Making bad laws unenforceable through mass defiance can win repeal
The attitude of the unions to this has varied a lot. When bosses tried to impose a 35 per cent pay cut on electricians in 2011, a union national officer described the rank and file as a ‘cancer’ in UNITE. Undeterred, workers staged protests and occupations at sites across the country and staged some unofficial unlawful (‘wildcat’) strikes.
As the campaign grew, so did pressure on unions to back it. Increasing numbers of UNITE executive council members joined protests, a mass picket and a brief site occupation. Eventually UNITE balloted workers at the Grangemouth oil refinery, a rare site with a stable enough workforce to make this possible.
This combination of wildcat action and the threat of official lawful action was enough to defeat seven major construction companies. UNITE has become supportive of the National Construction Rank and File, but both parties keep at arm’s length and value their independence.
Most wildcat strikes are short. There are sometimes longer strikes, particularly if the employer sacks strikers, when workers typically refuse to return to work until all are reinstated.
The involvement of workers in more than one union, or no union, helps unions fight off injunctions. It is many years since UNITE ‘repudiated’ a strike (telling members to return to work) to avoid an injunction despite frequent unofficial action.
Unlawful action is a scary prospect for workers. But, as the law is tightened to make lawful action impractical or ineffective, more are bound to see unlawful action as the best option. From the 1971 Act to the Poll Tax, making bad laws unenforceable through mass defiance can win repeal too.
Ian Allinson is a workplace activist and author
Below, the BMA's deputy chair of council, Emma Runswick, considers the likely effect of minimum service levels legislation on doctors’ industrial action
How the new law might be used
We expect MSL (minimum service levels) regulations for hospitals to be published imminently. The levels set so far have varied from 40% of journeys in passenger rail to 100% in fire and rescue, and border security.
No employer has yet issued a work notice forcing somebody into work. In some cases, for example on the railways, this is because the strategies adopted by trade unions have scared the employer. ASLEF called more days of strike action on LNER when the rail company began the MSL process.
Our strike action so far has been highly effective. Consultants in England have achieved a deal after strikes. If NHS Employers use MSL to prevent our current short periods of action being effective, additional periods of strike action may be needed to generate a similar effect.
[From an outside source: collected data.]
-- ==== Sys2Proof/Word.lean ====
section
/-! DEFINITION. The word types of the block (spec 00_scope R11): bytes, the 16-bit count of DELAY,
and single bits. Every value is unsigned; bit 0 is the least significant. -/

namespace Sys2Proof

/-- A byte `b`, with bits `b[7]` (most significant) down to `b[0]` (R11). -/
abbrev Byte := BitVec 8

/-- The 16-bit unsigned count of DELAY (R66). -/
abbrev Count := BitVec 16

/-- One bit: `false` is 0, `true` is 1. -/
abbrev Bit := Bool

end Sys2Proof
end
Now junior doctors have gained a mandate for action short of strike, this can also be in our arsenal when employers seek to issue work notices. As our campaigns develop, we can expect other tactics to be used to prevent safe industrial action, such as accusations that doctors have breached their professional duties.
If there is unofficial action, the BMA will be legally required to repudiate unofficial industrial action in specific and exacting terms or face fines and sequestration of assets.
Given the safety fears involved in use of MSL, explained in the last issue of The Doctor, we advise medical managers and consultants to plan for industrial action as you always have done. It will continue to be necessary to ensure cover for urgent, emergency and critical care without the presence of junior or SAS doctors.